#### Problem to work on
Copy out each line of the material in which the word "have" appears.

Top of Stored data

theorem State.systemWrite_stored {s : State} {who : Who} {r : Reg} {v : Word} (hs : State.Stored q b s) (kf : b.free (regParts ++ [Part.time, Part.lk, Part.evts, Part.tiles, Part.pc, Part.ic, Part.si, Part.chain, Part.mb, Part.boot])) :
    State.Stored q b (State.systemWrite s who r v) := by
  unfold State.systemWrite
  split
  with_reducible apply State.siReqWrite_stored
  with_reducible assumption
  exact kf.sub rfl
  with_reducible apply State.siToken_stored
  with_reducible assumption
  exact kf.sub rfl
  with_reducible apply State.chainCtrl_stored
  with_reducible assumption
  exact kf.sub rfl
  with_reducible apply State.claspMap_stored
  with_reducible assumption
  exact kf.sub rfl
  with_reducible apply State.pcCtrl_stored
  with_reducible assumption
  exact kf.sub rfl
  with_reducible apply stored_ite
  with_reducible assumption
  with_reducible apply State.plainWrite_stored
  with_reducible assumption
  exact kf.sub rfl
  with_reducible apply stored_ite
  with_reducible assumption
  with_reducible apply State.plainWrite_stored
  with_reducible assumption
  exact kf.sub rfl
  with_reducible apply stored_ite
  with_reducible apply State.startFlush_stored
  with_reducible assumption
  exact kf.sub rfl
  with_reducible assumption
  with_reducible apply stored_ite
  with_reducible apply State.flag_stored
  with_reducible assumption
  exact kf.get rfl
  with_reducible apply State.plainWrite_stored
  with_reducible assumption
  exact kf.sub rfl
  with_reducible apply stored_ite
  with_reducible apply State.otpProgram_stored
  with_reducible assumption
  exact kf.sub rfl
  with_reducible assumption
  with_reducible apply stored_ite
  with_reducible apply State.icTimers_stored
  with_reducible apply State.plainWrite_stored
  with_reducible assumption
  exact kf.sub rfl
  exact kf.sub rfl
  with_reducible assumption
  with_reducible apply stored_ite
  with_reducible apply State.icTimers_stored
  with_reducible apply State.plainWrite_stored
  with_reducible assumption
  exact kf.sub rfl
  exact kf.sub rfl
  with_reducible assumption
  with_reducible apply State.icTimers_stored
  with_reducible apply State.plainWrite_stored
  with_reducible assumption
  exact kf.sub rfl
  exact kf.sub rfl
  with_reducible apply State.via_stored
  with_reducible assumption
  intro _ _
  with_reducible apply execMbPost_stored
  with_reducible assumption
  exact kf.sub rfl
  with_reducible apply State.via_stored
  with_reducible assumption
  intro _ _
  with_reducible apply execMbFree_stored
  with_reducible assumption
  exact kf.sub rfl
  with_reducible apply State.plainWrite_stored
  with_reducible assumption
  exact kf.sub rfl

theorem State.busWrite_stored {s : State} {who : Who} {r : Reg} {v : Word} (hs : State.Stored q b s) (kf : b.free (regParts ++ [Part.now, Part.mem, Part.fresh, Part.seq, Part.time, Part.pulses, Part.lk, Part.evts, Part.ports, Part.axes, Part.sdclk, Part.fbs, Part.loops, Part.arms, Part.kiln, Part.tiles, Part.stk, Part.pc, Part.ic, Part.si, Part.eth, Part.chain, Part.mb, Part.boot])) :
    State.Stored q b (State.busWrite s who r v) := by
  unfold State.busWrite
  extract_lets +onlyGivenNames x; refine (fun (hx : State.Stored q b x) => ?_) ?_ <;> [(try clear_value x); subst x]
  with_reducible apply stored_ite
  split
  with_reducible apply State.timeWrite_stored
  with_reducible assumption
  exact kf.sub rfl
  with_reducible apply State.timeWrite_stored
  with_reducible assumption
  exact kf.sub rfl
  with_reducible apply State.timeWrite_stored
  with_reducible assumption
  exact kf.sub rfl
  with_reducible apply State.timeWrite_stored
  with_reducible assumption
  exact kf.sub rfl
  with_reducible apply State.timeWrite_stored
  with_reducible assumption
  exact kf.sub rfl
  with_reducible apply State.timeWrite_stored
  with_reducible assumption
  exact kf.sub rfl
  with_reducible apply State.timeWrite_stored
  with_reducible assumption
  exact kf.sub rfl
  with_reducible apply State.portWrite_stored
  with_reducible assumption
  exact kf.sub rfl
  with_reducible apply State.portWrite_stored
  with_reducible assumption
  exact kf.sub rfl
  with_reducible apply State.portWrite_stored
  with_reducible assumption
  exact kf.sub rfl
  with_reducible apply State.portWrite_stored
  with_reducible assumption
  exact kf.sub rfl
  with_reducible apply State.loopWrite_stored
  with_reducible assumption
  exact kf.sub rfl
  with_reducible apply State.motionWrite_stored
  with_reducible assumption
  exact kf.sub rfl
  with_reducible apply State.motionWrite_stored
  with_reducible assumption
  exact kf.sub rfl
  with_reducible apply State.motionWrite_stored
  with_reducible assumption
  exact kf.sub rfl
  with_reducible apply State.motionWrite_stored
  with_reducible assumption
  exact kf.sub rfl
  with_reducible apply State.motionWrite_stored
  with_reducible assumption
  exact kf.sub rfl
  with_reducible apply State.stackWrite_stored
  with_reducible assumption
  exact kf.sub rfl
  with_reducible apply State.stackWrite_stored
  with_reducible assumption
  exact kf.sub rfl
  with_reducible apply State.systemWrite_stored
  with_reducible assumption
  exact kf.sub rfl
  with_reducible apply State.systemWrite_stored
  with_reducible assumption
  exact kf.sub rfl
  with_reducible apply State.systemWrite_stored
  with_reducible assumption
  exact kf.sub rfl
  with_reducible apply State.systemWrite_stored
  with_reducible assumption
  exact kf.sub rfl
  with_reducible apply State.systemWrite_stored
  with_reducible assumption
  exact kf.sub rfl
  with_reducible apply State.systemWrite_stored
  with_reducible assumption
  exact kf.sub rfl
  with_reducible apply State.systemWrite_stored
  with_reducible assumption
  exact kf.sub rfl
  with_reducible assumption
  with_reducible apply stored_ite
  with_reducible apply State.noteWrite_stored
  with_reducible assumption
  exact kf.sub rfl
  with_reducible assumption

theorem State.keepSet_stored {s : State} {r : Reg} {w : Word} (hs : State.Stored q b s) (kf : b.free (regParts)) :
    State.Stored q b (State.keepSet s r w) := by
  unfold State.keepSet
  with_reducible apply stored_ite
  with_reducible assumption
  with_reducible apply State.wr_stored
  with_reducible assumption
  exact kf.getReg rfl

theorem execRegisterWrite_stored {who : Who} {r : Reg} {v : Word} {same : Word} {s : State} (hs : State.Stored q b s) (kf : b.free (regParts ++ [Part.now, Part.mem, Part.fresh, Part.seq, Part.time, Part.pulses, Part.lk, Part.evts, Part.ports, Part.axes, Part.sdclk, Part.fbs, Part.loops, Part.arms, Part.kiln, Part.tiles, Part.stk, Part.pc, Part.ic, Part.si, Part.eth, Part.chain, Part.mb, Part.boot])) :
    answers (execRegisterWrite who r v same s) (State.Stored q b) := by
  unfold execRegisterWrite
  with_reducible apply answers_ite
  with_reducible apply answers_next
  with_reducible apply State.flag_stored
  with_reducible assumption
  exact kf.get rfl
  split
  with_reducible apply execIcSwClr_stored
  with_reducible assumption
  exact kf.sub rfl
  with_reducible apply answers_next
  with_reducible apply State.keepSet_stored
  with_reducible apply State.busWrite_stored
  with_reducible assumption
  exact kf.sub rfl
  exact kf.sub rfl

theorem State.busRead_stored {s : State} {who : Who} {r : Reg} (hs : State.Stored q b s) (kf : b.free (regParts ++ [Part.fresh, Part.rdata, Part.caps, Part.evts, Part.kiln, Part.mb])) :
    State.Stored q b (State.busRead s who r) := by
  unfold State.busRead
  extract_lets +onlyGivenNames x; refine (fun (hx3 : ∀ y, State.Stored q b y → State.Stored q b (x y)) => ?_) ?_ <;> [(try clear_value x); subst x]
  with_reducible apply stored_ite
  split
  with_reducible apply State.via_stored
  with_reducible assumption
  intro _ _
  with_reducible apply execTbNowRead_stored
  with_reducible assumption
  exact kf.sub rfl
  with_reducible apply State.via_stored
  with_reducible assumption
  intro _ _
  with_reducible apply execTcapHeadRead_stored
  with_reducible assumption
  exact kf.sub rfl
  with_reducible apply State.via_stored
  with_reducible assumption
  intro _ _
  with_reducible apply execFbPosLoRead_stored
  with_reducible assumption
  exact kf.sub rfl
  with_reducible apply State.via_stored
  with_reducible assumption
  intro _ _
  with_reducible apply execCmpHitNsRead_stored
  with_reducible assumption
  exact kf.sub rfl
  with_reducible apply stored_ite
  with_reducible apply State.via_stored
  with_reducible assumption
  intro _ _
  with_reducible apply execIcClaimRead_stored
  with_reducible assumption
  exact kf.sub rfl
  with_reducible apply hx3
  with_reducible assumption
  with_reducible apply State.via_stored
  with_reducible assumption
  intro _ _
  with_reducible apply execLkIndexLoRead_stored
  with_reducible assumption
  exact kf.sub rfl
  with_reducible apply State.via_stored
  with_reducible assumption
  intro _ _
  with_reducible apply execLkIndexLoRead_stored
  with_reducible assumption
  exact kf.sub rfl
  with_reducible apply State.via_stored
  with_reducible assumption
  intro _ _
  with_reducible apply execLkIndexLoRead_stored
  with_reducible assumption
  exact kf.sub rfl
  with_reducible apply State.eventRead_stored
  with_reducible assumption
  exact kf.sub rfl
  with_reducible apply hx3
  with_reducible assumption
  with_reducible apply State.answer_stored
  with_reducible assumption
  exact kf.sub rfl
  intro _ _
  simp -zeta only
  extract_lets +onlyGivenNames x; clear_value x
  extract_lets +onlyGivenNames x; refine (fun (hx : State.Stored q b x) => ?_) ?_ <;> [(try clear_value x); subst x]
  with_reducible apply State.answer_stored
  with_reducible apply stored_ite
  with_reducible assumption
  with_reducible apply State.wr_stored
  with_reducible assumption
  exact kf.getReg rfl
  exact kf.sub rfl
  split
  with_reducible apply State.useFresh_stored
  with_reducible assumption
  exact kf.sub rfl
  with_reducible apply State.busyUp_stored
  with_reducible assumption
  exact kf.sub rfl
  with_reducible assumption

theorem State.viewRead_stored {s : State} {who : Who} {r : Reg} (hs : State.Stored q b s) (kf : b.free (regParts ++ [Part.fresh, Part.rdata, Part.caps, Part.evts, Part.kiln, Part.mb])) :
    State.Stored q b (State.viewRead s who r) := by
  unfold State.viewRead
  with_reducible apply stored_ite
  with_reducible apply State.answer_stored
  with_reducible assumption
  exact kf.sub rfl
  with_reducible apply State.busRead_stored
  with_reducible assumption
  exact kf.sub rfl

theorem State.readSame_stored {s : State} {r : Reg} {before : Word} (hs : State.Stored q b s) (kf : b.free (regParts ++ [Part.rdata, Part.kiln])) :
    State.Stored q b (State.readSame s r before) := by
  have k_rdata : b.keep .rdata = false := kf.get rfl
  unfold State.readSame
  extract_lets +onlyGivenNames x; clear_value x
  extract_lets +onlyGivenNames x; clear_value x
  extract_lets +onlyGivenNames x; clear_value x
  with_reducible apply State.answer_stored
  with_reducible apply State.wr_stored
  with_reducible assumption
  exact kf.getReg rfl
  exact kf.sub rfl

theorem execReadClear_stored {who : Who} {r : Reg} {before : Option Word} {s : State} (hs : State.Stored q b s) (kf : b.free (regParts ++ [Part.fresh, Part.rdata, Part.caps, Part.evts, Part.kiln, Part.mb])) :
    answers (execReadClear who r before s) (State.Stored q b) := by
  unfold execReadClear
  with_reducible apply answers_next
  split
  with_reducible apply stored_ite
  with_reducible apply State.readSame_stored
  with_reducible assumption
  exact kf.sub rfl
  with_reducible apply State.viewRead_stored
  with_reducible assumption
  exact kf.sub rfl
  with_reducible apply State.viewRead_stored
  with_reducible assumption
  exact kf.sub rfl

theorem State.fabricRead_stored {s : State} {who : Who} {a : Nat} (hs : State.Stored q b s) (kf : b.free (regParts ++ [Part.fresh, Part.rdata, Part.caps, Part.evts, Part.kiln, Part.mb])) :
    ∀ t, (State.fabricRead s who a) = some t → State.Stored q b t := by
  unfold State.fabricRead
  with_reducible refine opt_ite ?_ ?_
  with_reducible exact opt_none
  with_reducible refine opt_ite ?_ ?_
  with_reducible refine opt_some ?_
  with_reducible apply State.answer_stored
  with_reducible assumption
  exact kf.sub rfl
  with_reducible refine opt_ite ?_ ?_
  with_reducible refine opt_some ?_
  with_reducible apply State.answer_stored
  with_reducible assumption
  exact kf.sub rfl
  with_reducible refine opt_ite ?_ ?_
  with_reducible refine opt_some ?_
  with_reducible apply State.useFresh_stored
  with_reducible apply State.answer_stored
  with_reducible assumption
  exact kf.sub rfl
  exact kf.sub rfl
  with_reducible refine opt_guard ?_; split
  with_reducible refine opt_some ?_
  with_reducible apply State.busRead_stored
  with_reducible assumption
  exact kf.sub rfl
  with_reducible exact opt_none

theorem State.fabricWrite_stored {s : State} {who : Who} {a : Nat} {v : Word} (hs : State.Stored q b s) (kf : b.free (regParts ++ [Part.now, Part.mem, Part.fresh, Part.seq, Part.time, Part.pulses, Part.lk, Part.evts, Part.ports, Part.axes, Part.sdclk, Part.fbs, Part.loops, Part.arms, Part.kiln, Part.tiles, Part.stk, Part.pc, Part.ic, Part.si, Part.eth, Part.chain, Part.mb, Part.boot])) :
    ∀ t, (State.fabricWrite s who a v) = some t → State.Stored q b t := by
  unfold State.fabricWrite
  with_reducible refine opt_ite ?_ ?_
  with_reducible exact opt_none
  with_reducible refine opt_ite ?_ ?_
  with_reducible refine opt_some ?_
  with_reducible apply stored_ite
  with_reducible apply State.schedWrite_stored
  with_reducible assumption
  exact kf.sub rfl
  with_reducible assumption
  with_reducible refine opt_ite ?_ ?_
  with_reducible refine opt_guard ?_; split
  with_reducible refine opt_ite ?_ ?_
  with_reducible refine opt_some ?_
  with_reducible apply stored_ite
  with_reducible apply State.mput_stored
  with_reducible assumption
  exact kf.sub rfl
  with_reducible assumption
  with_reducible refine opt_some ?_
  with_reducible apply State.mput_stored
  with_reducible assumption
  exact kf.sub rfl
  with_reducible refine opt_some ?_
  with_reducible apply State.mput_stored
  with_reducible assumption
  exact kf.sub rfl
  with_reducible refine opt_ite ?_ ?_
  with_reducible refine opt_some ?_
  with_reducible assumption
  with_reducible refine opt_guard ?_; split
  with_reducible refine opt_some ?_
  with_reducible apply State.busWrite_stored
  with_reducible assumption
  exact kf.sub rfl
  with_reducible exact opt_none
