-- ==== Sys2Proof/Laws/StoredSystem.lean ====
section
/-! SUPPORT. One lemma per operation: plane switches, updates, power, boot and the mailbox commands keep what `State.Stored`
says: the queue, canonical memory and flash, OTP bits, time, and every part of the state that the operation does not name. -/

namespace Sys2Proof.Machine

open Sys2Proof

variable {q : List Instr} {b : Kept}

theorem State.actOnPending_stored {s : State} {p : Fin 2} (hs : State.Stored q b s) (kf : b.free (regParts ++ [Part.now, Part.mem, Part.fresh, Part.seq, Part.time, Part.pulses, Part.lk, Part.evts, Part.ports, Part.axes, Part.sdclk, Part.fbs, Part.loops, Part.arms, Part.kiln, Part.tiles, Part.stk, Part.pc, Part.ic, Part.si, Part.eth, Part.chain, Part.mb, Part.boot])) :
    State.Stored q b (s.actOnPending p) := by
  unfold State.actOnPending
  extract_lets mine s1 s2 ended s3
  have h1 : State.Stored q b s1 := State.updPc_stored hs (kf.sub rfl)
  have h2 : State.Stored q b s2 := stored_foldl (fun s e h => stored_getD (State.storeOut_stored h (kf.sub rfl)) h) h1
  have h3 : State.Stored q b s3 := stored_foldl (fun s x h => State.finishRun_stored h (kf.sub rfl)) h2
  exact stored_foldl (fun s t h => stored_ite (State.icTakeUp_stored h (kf.sub rfl)) h) h3

theorem State.switchTo_stored {s : State} {p : Fin 2} {cause : Nat} {unconf : Bool} (hs : State.Stored q b s) (kf : b.free (regParts ++ [Part.now, Part.mem, Part.fresh, Part.seq, Part.time, Part.pulses, Part.lk, Part.evts, Part.ports, Part.axes, Part.sdclk, Part.fbs, Part.loops, Part.arms, Part.kiln, Part.tiles, Part.stk, Part.pc, Part.ic, Part.si, Part.eth, Part.chain, Part.mb, Part.boot])) :
    State.Stored q b (State.switchTo s p cause unconf) := by
  unfold State.switchTo
  extract_lets +onlyGivenNames x; refine (fun (hx : State.Stored q b x) => ?_) ?_ <;> [(try clear_value x); subst x]
  extract_lets +onlyGivenNames x; refine (fun (hx : State.Stored q b x) => ?_) ?_ <;> [(try clear_value x); subst x]
  extract_lets +onlyGivenNames x; refine (fun (hx : State.Stored q b x) => ?_) ?_ <;> [(try clear_value x); subst x]
  extract_lets +onlyGivenNames x; refine (fun (hx : State.Stored q b x) => ?_) ?_ <;> [(try clear_value x); subst x]
  with_reducible apply State.icUnmark_stored
  with_reducible apply State.actOnPending_stored
  with_reducible apply State.loopTableOf_stored
  with_reducible apply State.updPc_stored
  with_reducible assumption
  exact kf.sub rfl
  exact kf.sub rfl
  exact kf.sub rfl
  exact kf.sub rfl
  with_reducible apply State.putB_stored
  with_reducible assumption
  exact kf.get rfl
  with_reducible apply State.put_stored
  with_reducible apply State.put_stored
  with_reducible apply State.put_stored
  with_reducible assumption
  exact kf.get rfl
  exact kf.get rfl
  exact kf.get rfl
  with_reducible apply State.bump_stored
  with_reducible assumption
  exact kf.get rfl
  with_reducible apply State.put_stored
  with_reducible apply State.setPlane_stored
  with_reducible assumption
  exact kf.sub rfl
  exact kf.get rfl

theorem State.reloadPlane_stored {s : State} {p : Fin 2} {k : Fin 2} (hs : State.Stored q b s) (kf : b.free [Part.reg RegGroup.pc, Part.tiles, Part.pc, Part.ic, Part.boot]) :
    State.Stored q b (State.reloadPlane s p k) := by
  unfold State.reloadPlane
  with_reducible apply State.planeTest_stored
  with_reducible apply State.setRuns_stored
  with_reducible apply State.planeDown_stored
  with_reducible assumption
  exact kf.sub rfl
  exact kf.sub rfl
  exact kf.sub rfl

theorem State.updSwitched_stored {s : State} {p : Fin 2} (hs : State.Stored q b s) (kf : b.free (postParts ++ [Part.reg RegGroup.pc, Part.tiles, Part.pc, Part.ic, Part.boot])) :
    State.Stored q b (State.updSwitched s p) := by
  unfold State.updSwitched
  extract_lets +onlyGivenNames x; clear_value x
  extract_lets +onlyGivenNames x; clear_value x
  extract_lets +onlyGivenNames x; clear_value x
  with_reducible apply stored_ite
  with_reducible assumption
  with_reducible apply stored_ite
  with_reducible apply State.startWindow_stored
  with_reducible apply State.updUpd_stored
  with_reducible assumption
  exact kf.sub rfl
  exact kf.sub rfl
  with_reducible apply stored_ite
  with_reducible apply State.setPhase_stored
  with_reducible apply State.updUpd_stored
  with_reducible assumption
  exact kf.sub rfl
  exact kf.sub rfl
  with_reducible apply stored_ite
  with_reducible apply State.setPhase_stored
  with_reducible apply State.updUpd_stored
  with_reducible apply State.setDir_stored
  with_reducible apply State.reloadPlane_stored
  with_reducible assumption
  exact kf.sub rfl
  exact kf.sub rfl
  exact kf.sub rfl
  exact kf.sub rfl
  with_reducible assumption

Bottom of Stored data

#### Exercise response
  have k_rdata : b.keep .rdata = false := kf.get rfl
  have h1 : State.Stored q b s1 := State.updPc_stored hs (kf.sub rfl)
  have h2 : State.Stored q b s2 := stored_foldl (fun s e h => stored_getD (State.storeOut_stored h (kf.sub rfl)) h) h1
  have h3 : State.Stored q b s3 := stored_foldl (fun s x h => State.finishRun_stored h (kf.sub rfl)) h2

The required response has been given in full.